Basic GEMM Operator Example

Overview

This example demonstrates how to implement a basic GEMM operator using PTO and expose it as a PyTorch operator via torch_npu.

Supported AI Processors

  • A2/A3

Directory Layout

demos/baseline/gemm_basic/
├── op_extension/              # Python package entry (module loader)
├── csrc/
│   ├── kernel/                # PTO kernel implementation
│   └── host/                  # Host-side PyTorch operator registration
├── test/                      # Minimal Python test
├── CMakeLists.txt             # Build configuration
├── setup.py                   # Wheel build script
└── README.md                  # This document

Operator Description

Function

This example implements GEMM with fixed dimensions [m, k, n] = [512, 2048, 1536]:

\[ C = A \times B \]

Where:

  • A shape: [512, 2048] (m × k)
  • B shape: [2048, 1536] (k × n)
  • C shape: [512, 1536] (m × n)

Specification

Item Value
OpType gemm
Inputs a: m×k, float16, ND; b: k×n, float16, DN
Output c: m×n, float, ND
Kernel name gemm_basic_custom

Tiling Parameters

The validation platform has 24 cores. The workload is split across cores (prioritizing splitting m and n) using a 4 × 6 grouping: split m into 4 parts and n into 6 parts to fully utilize 24 cores.

Per-core shape:

  • singleCoreM = 128, singleCoreK = 2048, singleCoreN = 256

Because the per-core tile still exceeds L0 capacity, k is further tiled into base blocks of size 64. The base block is:

  • baseM = 128, baseK = 64, baseN = 256
Parameter Value
m 512
k 2048
n 1536
singleCoreM 128
singleCoreK 2048
singleCoreN 256
baseM 128
baseK 64
baseN 256

Implementation Notes

Type definitions

The implementation defines matrix representations for GM, L1, and L0, then assigns backing storage for tiles.
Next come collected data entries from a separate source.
-- ==== Sys2Proof/Machine/LinkCmds.lean ====
section
/-!
DEFINITION. Machine/LinkCmds.lean: the commands of the Galxifin links, the board ring, the egress scheduler and the
ingress meter (R294 to R314, R354 to R369), but for those that are register writes.
-/

namespace Sys2Proof.Machine

/-- ACLK cycles of `ns` nanoseconds, rounded up, at 940 MHz (R353). -/
def cyclesNs (ns : Nat) : Nat := ceilDiv (94 * ns) 100

/-- Cycles of a pause time in units of 32 ns (Table 10.3). -/
def pauseCycles (t : Nat) : Nat := cyclesNs (32 * t)

/-- A time on the local counter has come (R452). -/
def reached (s : State) (t : Nat) : Bool := decide (elapsed s t < 2 ^ 63)

/-! ## Lanes -/

/-- The score index of a physical lane (Table 13.4). -/
def laneIndex (g l : Nat) : Nat := if g < 16 then 17 * g + l else if g = 16 then 272 + l else 280 + l

def laneReg (g l : Nat) : Nat := if isRing g then rFlLaneRing (g - 16) l else rFlLane g l
/-- Physical lanes of a port. -/
def lanesOf (g : Nat) : Nat := if isRing g then 8 else 17

def laneHist (s : State) (g l : Nat) : LaneHist := (mapGet s.tn.lanes (laneIndex g l)).getD ⟨0, [], false⟩

def retiredLane (s : State) (g l : Nat) : Bool := (laneHist s g l).retired

def putHist (s : State) (g l : Nat) (h : LaneHist) : State :=
  commit { s with tn := { s.tn with lanes := mapPut s.tn.lanes (laneIndex g l) h } } 4

/-- A lane's history takes a retrain (R298, R448): the last 16 times are kept. -/
def noteRetrain (s : State) (g l : Nat) : State :=
  let h := laneHist s g l
  putHist s g l { h with count := h.count + 1, times := (h.times ++ [s.time]).drop (h.times.length - 15) }

/-- A lane is recorded as retired (R301, R455). -/
def retireLane (s : State) (g l : Nat) : State := putHist s g l { laneHist s g l with retired := true }

/-- A lane carries data. -/
def laneInUse (s : State) (g l : Nat) : Bool := decide (fld (getF s (rFlPort g) fFlPortLaneMap) l 1 = 1)

/-- Retrain an up port over lanes that caused it (R298). -/
def retrainOver (s : State) (g : Nat) (ls : List Nat) : State :=
  let s := retrainPort s g
  let s := updPort s g fun p => { p with failedLanes := (p.failedLanes ++ ls).eraseDups }
  ls.foldl (init := s) fun s l => tally (noteRetrain s g l) (laneIndex g l) (256 * 256)

/-- LANE_FAULT (R298): a lane in use loses lock or alignment, or the partner begins training. -/
def execLaneFault (port : Nat) (lane : Option Nat) (s : State) : Host.Outcome State Fault Refusal :=
  .next (live s fun s =>
    if !(portUp s port) then s
    else match lane with
      | none => retrainOver s port []
      | some l => if laneInUse s port l then retrainOver s port [l] else s)

/-- FEC_PERIOD (R298, R387): what a 1 ms period counted on each physical lane. -/
def execFecPeriod (port : Nat) (corrected uncorrected : List Nat) (s : State) : Host.Outcome State Fault Refusal :=
  .next (live s fun s =>
    if !(portUp s port) then s
    else
      let ls := List.range (lanesOf port)
      let s := ls.foldl (init := s) fun s l =>
        let k := corrected.getD l 0
        let u := uncorrected.getD l 0
        let s := bumpF (bumpF s (laneReg port l) fFlLaneCorrected k) (laneReg port l) fFlLaneUncorrected u
        if k = 0 ∧ u = 0 then s else tally s (laneIndex port l) (k + 256 * (16 * u))
      let bad := ls.filter fun l =>
        laneInUse s port l && decide (getF s rFlControl fFlControlUncorrLimit < uncorrected.getD l 0)
      if bad = [] then s else retrainOver s port bad)

/-! ## Training (R297, R300) -/

/-- The lanes a training uses, as physical lanes by logical number, the width, and the lane that the spare replaces. -/
structure TrainedAs where
  lanes : NMap Nat
  width : Nat
  spare : Option Nat
deriving DecidableEq, Repr

/-- The physical lane on which the markers of a logical lane were found (R292). -/
def foundOn (found : List (Nat × Nat)) (l : Nat) : Option Nat := (found.find? fun e => e.2 == l).map (·.1)

/-- Logical lanes with the physical lanes that carry them. -/
def placed (found : List (Nat × Nat)) (ls : List Nat) : NMap Nat := ls.filterMap fun l => (foundOn found l).map fun p => (l, p)

/-- The physical lane that a logical lane failed on: where it was found, or the lowest on which nothing trained. -/
def lostOn (found : List (Nat × Nat)) (l : Nat) : Nat :=
  (foundOn found l).getD (((List.range 17).find? fun p => !(found.any fun e => e.1 == p)).getD l)
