-- ==== Sys2Proof/Machine/Attend.lean ====
section
/-!
DEFINITION. Machine/Attend.lean: `ATTEND`, draft rows, the conjoin tree and the shard's own work (R87 to R115, R118 to
R144, R180, R218 to R220).  The shard's work is done whole when its clause is sent, and the pages are then read as they
stand (log entry 20).
-/

namespace Sys2Proof.Machine

/-! ## The request (Table 05.2) -/

def atQfmt (m : Bytes) : Nat := bfld (msgBody m) 0 0 2
def atBf16 (m : Bytes) : Bool := decide (bfld (msgBody m) 0 2 1 = 1)
def atBit (m : Bytes) (k : Nat) : Bool := decide (bfld (msgBody m) 0 k 1 = 1)
def atCausal (m : Bytes) : Bool := atBit m 3
def atWindowEn (m : Bytes) : Bool := atBit m 4
def atSinkEn (m : Bytes) : Bool := atBit m 5
def atSoftcap (m : Bytes) : Bool := atBit m 6
def atDraft (m : Bytes) : Bool := atBit m 7
def atTolerate (m : Bytes) : Bool := atBit m 8
def atEllipsis (m : Bytes) : Nat := bfld (msgBody m) 0 9 5
def atFirst (m : Bytes) : Nat := bfld (msgBody m) 4 0 6
def atCount (m : Bytes) : Nat := bfld (msgBody m) 4 6 7
def atGroup (m : Bytes) : Nat := bfld (msgBody m) 4 13 7
def atTokens (m : Bytes) : Nat := num (msgBody m) 8 2
def atQpos (m : Bytes) : Nat := num (msgBody m) 0x0C 4
def atScale (m : Bytes) : Nat := num (msgBody m) 0x10 4
def atCap (m : Bytes) : Nat := num (msgBody m) 0x14 4
def atWindow (m : Bytes) : Nat := num (msgBody m) 0x18 4
def atSinks (m : Bytes) : Nat := num (msgBody m) 0x1C 4

/-- R (R121). -/
def atRows (m : Bytes) : Nat := atTokens m * atCount m * atGroup m
/-- Query rows per page (R123), which decide the class (R16). -/
def atPerPage (m : Bytes) : Nat := atTokens m * atGroup m
def atVerify (m : Bytes) : Bool := decide (9 ≤ atPerPage m)
/-- Where the query data begins in the body (R120, R124). -/
def atQoff (m : Bytes) : Nat := 64 + if atDraft m then 64 else 0
def qBytes (m : Bytes) : Nat := if atQfmt m = 0 then 2 else 1

/-- The parent byte of a draft node. -/
def atParent (m : Bytes) (d : Nat) : Nat := num (msgBody m) (64 + d) 1

/-- Depths of the draft nodes below `n` (R95). -/
def draftDepths (m : Bytes) : Nat → List Nat
  | 0 => []
  | n + 1 =>
    let ds := draftDepths m n
    ds ++ [if atParent m n = 0xFF then 0 else ds.getD (atParent m n) 0 + 1]

/-- Query positions by token (R95, R123). -/
def atPositions (m : Bytes) : List Nat :=
  if atDraft m then (draftDepths m (atTokens m)).map (atQpos m + ·)
  else (List.range (atTokens m)).map (atQpos m + ·)

/-- Node `e` is `d` or an ancestor of `d` (R95). -/
def draftSees (m : Bytes) (e : Nat) : Nat → Nat → Bool
  | 0, _ => false
  | fuel + 1, d =>
    decide (e = d) || (decide (atParent m d ≠ 0xFF) && draftSees m e fuel (atParent m d))

/-- σ or an enabled cap breaks R88. -/
def scaleBad (m : Bytes) : Bool :=
  fNeg (atScale m) || !(fFinite (atScale m))
    || (atSoftcap m && (fNeg (atCap m) || !(fFinite (atCap m)) || decide (fAbs (atCap m) = 0)))

/-- The largest position count (R40). -/
def posMax : Nat := 4194304

/-- The fixed part and the parent list break R88, R94, R95, R111, R120 or R121 without the head width. -/
def attendFixedBad (m : Bytes) : Bool :=
  let b := msgBody m
  decide (64 ≤ b.length) &&
    (decide (atQfmt m = 3 ∨ bfld b 0 14 18 ≠ 0 ∨ bfld b 4 20 12 ≠ 0 ∨ bfld b 8 16 16 ≠ 0 ∨
        leNat (slice b 0x20 32) ≠ 0 ∨ 64 < atCount m ∨ 64 < atGroup m ∨ 65535 < atRows m)
      || decide (¬(atEllipsis m = 0 ∨ 8 ≤ atEllipsis m ∧ atEllipsis m ≤ 24))
      || (atWindowEn m && decide (posMax < atWindow m)) || (atSinkEn m && decide (posMax < atSinks m))
      || (!(atCausal m) && (atWindowEn m || atSinkEn m || atDraft m))
      || scaleBad m
      || (atDraft m && (decide (64 < atTokens m) || (decide (128 ≤ b.length) &&
            (List.range (atTokens m)).any fun d => decide (atParent m d ≠ 0xFF ∧ d ≤ atParent m d)))))

/-- `BODY_LEN` is below what the fixed part and the parent list alone require. -/
def attendShort (m : Bytes) : Bool :=
  decide (msgLen m < 64) || decide ((msgBody m).length < 64) || (atDraft m && decide (msgLen m < 128))

/-- Some position named is beyond the sequence (R40, R95, R123). -/
def attendLimit (m : Bytes) : Bool := (atPositions m).any fun p => decide (posMax ≤ p)

/-- The body that the fields require at a head width (R118, R121). -/
def attendLen (m : Bytes) (h : Nat) : Nat := atQoff m + atRows m * h * qBytes m

/-- Row r's query vector (R121). -/
def queryRow (m : Bytes) (h r : Nat) : List Nat :=
  let w := h * qBytes m
  inRow (if atQfmt m = 0 then 0 else atQfmt m + 1) h (slice (msgBody m) (atQoff m + r * w) w)

/-- Some query element is not finite (R88). -/
def queryBad (m : Bytes) (h : Nat) : Bool :=
  (List.range (atRows m)).any fun r => (queryRow m h r).any fun x => !(fFinite x)

/-- The largest clause of the request is too long (R121). -/
def clauseTooBig (m : Bytes) (h : Nat) : Bool :=
  decide (bodyMax < 64 + atRows m * (8 + (if atBf16 m then 2 else 4) * h) + 2040)

/-- The tests that need the descriptor, in the order of R12.  The query elements are tested when the body holds exactly the
bytes its fields require; a shorter one is `LENGTH`, whatever its elements (R88, log entry 194). -/
def attendStage3 (s : State) (m d : Bytes) : Option Nat :=
  let h := dWidth d
  let wrongShard := decide (msgMode m ≠ 1 ∧ msgDest m ≠ dIndex d)
  firstRefusal [
    (decide (dLayers d ≤ msgLayer m ∨ dHeads d < atFirst m + atCount m) || clauseTooBig m h
      || decide (attendLen m h < msgLen m)
      || (decide (msgLen m = attendLen m h) && queryBad m h)
      || decide (msgMode m = 0 ∧ 16 < dW d ∨ msgMode m ≠ 1 ∧ dW d ≤ msgDest m ∨ msgMode m = 1 ∧ dIndex d ≠ 0), stFormat),
    (decide (msgLen m < attendLen m h), stLength),
    ((atVerify m && decide (reachMask s (dClass d) = 0)) || flightFull d, stQuota),
    (wrongShard, stMoved)]

/-- The shard a copy was sent to (Table 05.1), whose index its descriptor bore at acceptance (R132, R136). -/
def reqShard (m : Bytes) : Nat := if msgMode m = 1 then 0 else msgDest m

/-- The head width that the body's length gives: an accepted request has exactly the query bytes of its rows (R121). -/
def reqWidth (m : Bytes) : Nat := (msgLen m - atQoff m) / (atRows m * qBytes m)

/-- Row tiles of the request's work: those of each KV head (R219). -/
def rowTiles (m : Bytes) (h : Nat) : Nat := atCount m * ceilDiv (atPerPage m) (min 128 (228352 / (8 * h + 8)))

/-! ## The conjoin tree (R134) -/

/-- Children of a shard in a set of `w` shards. -/
def childShards (shard w : Nat) : List Nat := ((List.range 8).map fun k => 8 * shard + 1 + k).filter fun c => decide (c < w)

/-- Levels below a shard (R143). -/
def subtreeHeight (w : Nat) : Nat → Nat → Nat
  | 0, _ => 0
  | fuel + 1, shard => if 8 * shard + 1 < w then subtreeHeight w fuel (8 * shard + 1) + 1 else 0

/-- One `CHILD_TIMEOUT` in cycles. -/
def childTimeout (s : State) : Nat := 1024 * getF s rAeControl fAeControlChildTimeout

def updReq (s : State) (id : Nat) (f : Req → Req) : State :=
  { s with ae := { s.ae with reqs := mapAdj s.ae.reqs id f } }

def updChild (s : State) (id shard : Nat) (f : Child → Child) : State :=
  updReq s id fun r => { r with children := r.children.map fun c => if c.shard = shard then f c else c }

/-- A child settled by a failure of its own shard (R119, R143). -/
def settleFail (s : State) (id : Nat) (m : Bytes) (shard node st : Nat) : State :=
  updChild s id shard fun c => { c with settled := some (failClause st shard node none (atBf16 m)).body }

/-- Send a child its copy (R135); a child without a route is settled at once as one that timed out (R143, R381). -/
def sendChild (s : State) (id : Nat) (m : Bytes) (shard node : Nat) (stages : List Stage) : State :=
  match connTo s m node with
  | some c =>
    sendFor (updChild s id shard fun x => { x with conn := some c }) c 0 (mkMsg opAttend 2 m (nodeId s) shard (msgBody m)) stages
  | none => raise1 (noRoute (settleFail s id m shard node stTimeout)) 4 fAeEventChildTimeout

/-- Start one copy to each child (R135): the stage of the fan-out ends when every copy has left (R21). -/
def fanOut (s : State) (id : Nat) (m d : Bytes) (received : Nat) : State :=
  let cs := (childShards (dIndex d) (dW d)).map fun c => (c, setNode s (dSet d) c)
  let kids := cs.map fun (c, n) => ({ shard := c, node := n, start := s.time, resent := false, conn := none, settled := none } : Child)
  let leaving := (cs.filter fun x => (connTo s m x.2).isSome).length
  let f := mapFresh s.ae.fans 0
  let s := updReq s id fun r => { r with children := kids }
  let s := if leaving = 0 then s else { s with ae := { s.ae with fans := mapPut s.ae.fans f (leaving, received) } }
  cs.foldl (fun s (c, n) => sendChild s id m c n [.copy f]) s

/-! ## Draft rows (R96, R125, R126) -/

/-- Bytes of the K and V blocks of a `DRAFT_ROWS` body. -/
def draftLen (b : Bytes) (h : Nat) : Nat := 2 * num b 0 1 * bfld b 0 16 7 * h * inBytes (bfld b 0 8 2)

/-- What a matching `DRAFT_ROWS` makes of its request (R126). -/
def checkDraft (m : Bytes) (h : Nat) (dm : Bytes) : DraftState :=
  let b := msgBody dm
  if b.length < 16 then .failed stLength
  else if num b 0 1 ≠ atTokens m ∨ bfld b 0 10 6 ≠ atFirst m ∨ bfld b 0 16 7 ≠ atCount m ∨ bfld b 0 23 9 ≠ 0 ∨
      leNat (slice b 4 12) ≠ 0 ∨ 16 + draftLen b h < b.length then .failed stFormat
  else if b.length < 16 + draftLen b h then .failed stLength
  else .rows dm

/-- The request awaits or takes draft rows (R125), though it has no row when it addresses no KV head or no query head (log
entry 190). -/
def wantsDraft (m d : Bytes) : Bool := atDraft m && decide (0 < atTokens m ∧ dIndex d = 0)

/-- Match a held `DRAFT_ROWS` at acceptance (R126). -/
def matchDraft (s : State) (id : Nat) (m d : Bytes) : State :=
  if !(wantsDraft m d) then s
  else
    match s.ae.drafts.find? fun x => sameRequest x.msg m with
    | some x =>
      updReq { s with ae := { s.ae with drafts := s.ae.drafts.erase x } } id fun r =>
        { r with draft := checkDraft m (dWidth d) x.msg }
    | none => updReq s id fun r => { r with draft := .waiting }

def discardDraft (s : State) : State := raise1 s 4 fAeEventDraftDiscard

/-- A `DRAFT_ROWS` whose context's descriptor has been read finds its attend, is held, or is discarded (R126). -/
def placeDraft (s : State) (m d : Bytes) : State :=
  if auxState s (msgCtx m) = 0 ∨ auxState s (msgCtx m) = 5 ∨ dIndex d ≠ 0 ∨ 256 ≤ s.ae.drafts.length ∨
      s.ae.drafts.any (fun x => sameRequest x.msg m) = true then discardDraft s
  else
    match s.ae.reqs.find? fun e => e.2.draft == .waiting && sameRequest e.2.msg m with
    | some (id, r) => updReq s id fun x => { x with draft := checkDraft r.msg (dWidth d) m }
    | none => { s with ae := { s.ae with drafts := s.ae.drafts ++ [⟨m, s.time⟩] } }

/-- DRAFT_ROWS (R126); the operand shows the lines of the descriptor's read (R269).  One whose descriptor fails its check is
discarded, since it is never answered (R28, log entry 191). -/
def execDraftRows (x : MsgRead) (s : State) : Host.Outcome State Fault Refusal :=
  .next (withMsg s opDraft x.msg fun s =>
    if headerBad x.msg || bodyShort x.msg || s.power.retain != .out || !(epochOk s (msgEpoch x.msg))
        || jobFenced s (msgJob x.msg) (msgEpoch x.msg) then discardDraft (takeMsg s x.msg)
    else if !(tableReady s) then startZeroing (holdMsg s x.msg)
    else
      match readCtx (takeReads (takeMsg s x.msg) x.reads) (msgCtx x.msg) 0 with
      | .error s => discardDraft s
      | .ok (d, s) => placeDraft s x.msg d)

/-- DRAFT_HOLD_EXPIRY (R126): held draft rows `k` find no attend within one `CHILD_TIMEOUT`. -/
def execDraftHoldExpiry (k : Nat) (s : State) : Host.Outcome State Fault Refusal :=
  .next (live s fun s =>
    match s.ae.drafts[k]? with
    | some x =>
      if due s x.time (childTimeout s) then discardDraft { s with ae := { s.ae with drafts := s.ae.drafts.eraseIdx k } } else s
    | none => s)

/-- DRAFT_WAIT_TIMEOUT (R126). -/
def execDraftWaitTimeout (req : Nat) (s : State) : Host.Outcome State Fault Refusal :=
  .next (live s fun s =>
    match mapGet s.ae.reqs req with
    | some r =>
      if r.draft = .waiting ∧ due s r.accepted (childTimeout s) = true then
        raise1 (updReq s req fun x => { x with draft := .failed stTimeout }) 4 fAeEventChildTimeout
      else s
    | none => s)

/-! ## The shard's own work -/

def scoreCfg (m : Bytes) : ScoreCfg := ⟨atScale m, atSoftcap m, atCap m⟩
def maskCfg (m : Bytes) : MaskCfg :=
  ⟨atCausal m, atWindowEn m, atWindow m, atSinkEn m, atSinks m, if atDraft m then some (atQpos m) else none⟩

/-- A query row of one KV head: its vector, its token's position, its token. -/
structure QRow where
  q   : List Nat
  pos : Nat
  tok : Nat
deriving DecidableEq, Repr

/-- The rows of KV head `k` of the request, in row order. -/
def headRows (m : Bytes) (h k : Nat) : List QRow :=
  let ps := atPositions m
  (List.range (atTokens m)).flatMap fun t =>
    (List.range (atGroup m)).map fun g =>
      ⟨queryRow m h ((t * atCount m + k) * atGroup m + g), ps.getD t 0, t⟩

/-- A row sees some of `valid` positions from `first` on. -/
def seesPage (c : MaskCfg) (r : QRow) (first valid : Nat) : Bool :=
  (List.range valid).any fun i => visible c r.pos (first + i)

/-- A page that some row of a head sees, with its bounds. -/
structure SeenPage where
  n       : Nat
  handles : List Nat
  valid   : Nat
  tails   : List Bytes
  /-- u of each row that sees it. -/
  us      : List (Option Nat)
  kappa   : Nat
deriving DecidableEq, Repr

/-- A head's running result. -/
structure HeadAcc where
  s        : State
  rows     : List FoldRow
  visited  : Nat
  skipped  : Nat
  excluded : Nat
  dropped  : Nat
  ranges   : List DropRange
  pages    : List SeenPage

/-- The work stops with a failure of the shard's own: what the head had met until then (R13, R98), and the status. -/
abbrev Work := Except (HeadAcc × Nat)

/-- Read the tails of a page's parts through their checks, the headers' included where `valid` is given. -/
def readTails (s : State) (source : Nat) (d : Bytes) (ctx layer n head : Nat) (valid : Option Nat) (part : Nat) :
    List Nat → Except Failure (List Bytes)
  | [] => .ok []
  | h :: hs =>
    match readTailBy s source h (partKey d ctx layer n head part) valid with
    | .error f => .error f
    | .ok t =>
      match readTails s source d ctx layer n head valid (part + 1) hs with
      | .ok r => .ok (t :: r)
      | .error f => .error f

/-- The per-channel bounds of a page over all its parts, and whether a gloss holds a NaN. -/
def pageGloss (d : Bytes) (tails : List Bytes) : List (Nat × Nat) × Bool :=
  let gs := (tails.zipIdx).map fun (t, p) => glossBounds (partWidth (dFmt d) (dWidth d) p) (slice t 0x100 224)
  (gs.flatMap (·.1), gs.any (·.2))

/-- Lines read on the slower path (R257). -/
def slowLines (hs : List Nat) (lines : Nat) : Nat := lines * (hs.filter fun h => hQuota h == 1).length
Example (simplified):

using NDValidShapeA = TileShape2D<U, baseM, baseK>;
using NDsingleCoreShapeA = BaseShape2D<U, M, K>;
using GlobalDataSrcA = GlobalTensor<U, NDValidShapeA, NDsingleCoreShapeA>; // A in GM (ND)

using NDValidShapeB = TileShape2D<U, baseK, baseN, Layout::DN>;
using NDsingleCoreShapeB = BaseShape2D<U, K, N, Layout::DN>;
using GlobalDataSrcB = GlobalTensor<U, NDValidShapeB, NDsingleCoreShapeB, Layout::DN>; // B in GM (DN)

using NDValidShapeC = TileShape2D<T, baseM, baseN>;
using NDWholeShapeC = BaseShape2D<T, M, N>;
using GlobalDataOut = GlobalTensor<T, NDValidShapeC, NDWholeShapeC>; // C in GM

Pipeline scheduling

This example overlaps data movement and compute using double buffering in L1 and L0 to improve utilization. Synchronization points ensure correct dependencies, including:

  • Forward sync: MTE2 -> MTE1, MTE1 -> MMAD, MMAD -> FIXPIPE
  • Reverse sync: MTE1 -> MTE2, MMAD -> MTE1

Pipeline overview:

GEMM pipeline

Build and Run

1. Prepare the python environment

Create your own virtual environment and install the required python package.

python -m venv virEnv
source virEnv/bin/activate
python3 -m pip install -r requirements.txt

2. Configure environment and build the wheel

export ASCEND_HOME_PATH=/usr/local/Ascend/
source ${ASCEND_INSTALL_PATH}/bin/setenv.bash
export PTO_LIB_PATH=[YOUR_PATH]/pto-isa
rm -rf build op_extension.egg-info
python3 setup.py bdist_wheel

3. Install the wheel

pip install dist/*.whl

4. Run the example

cd test
python3 test.py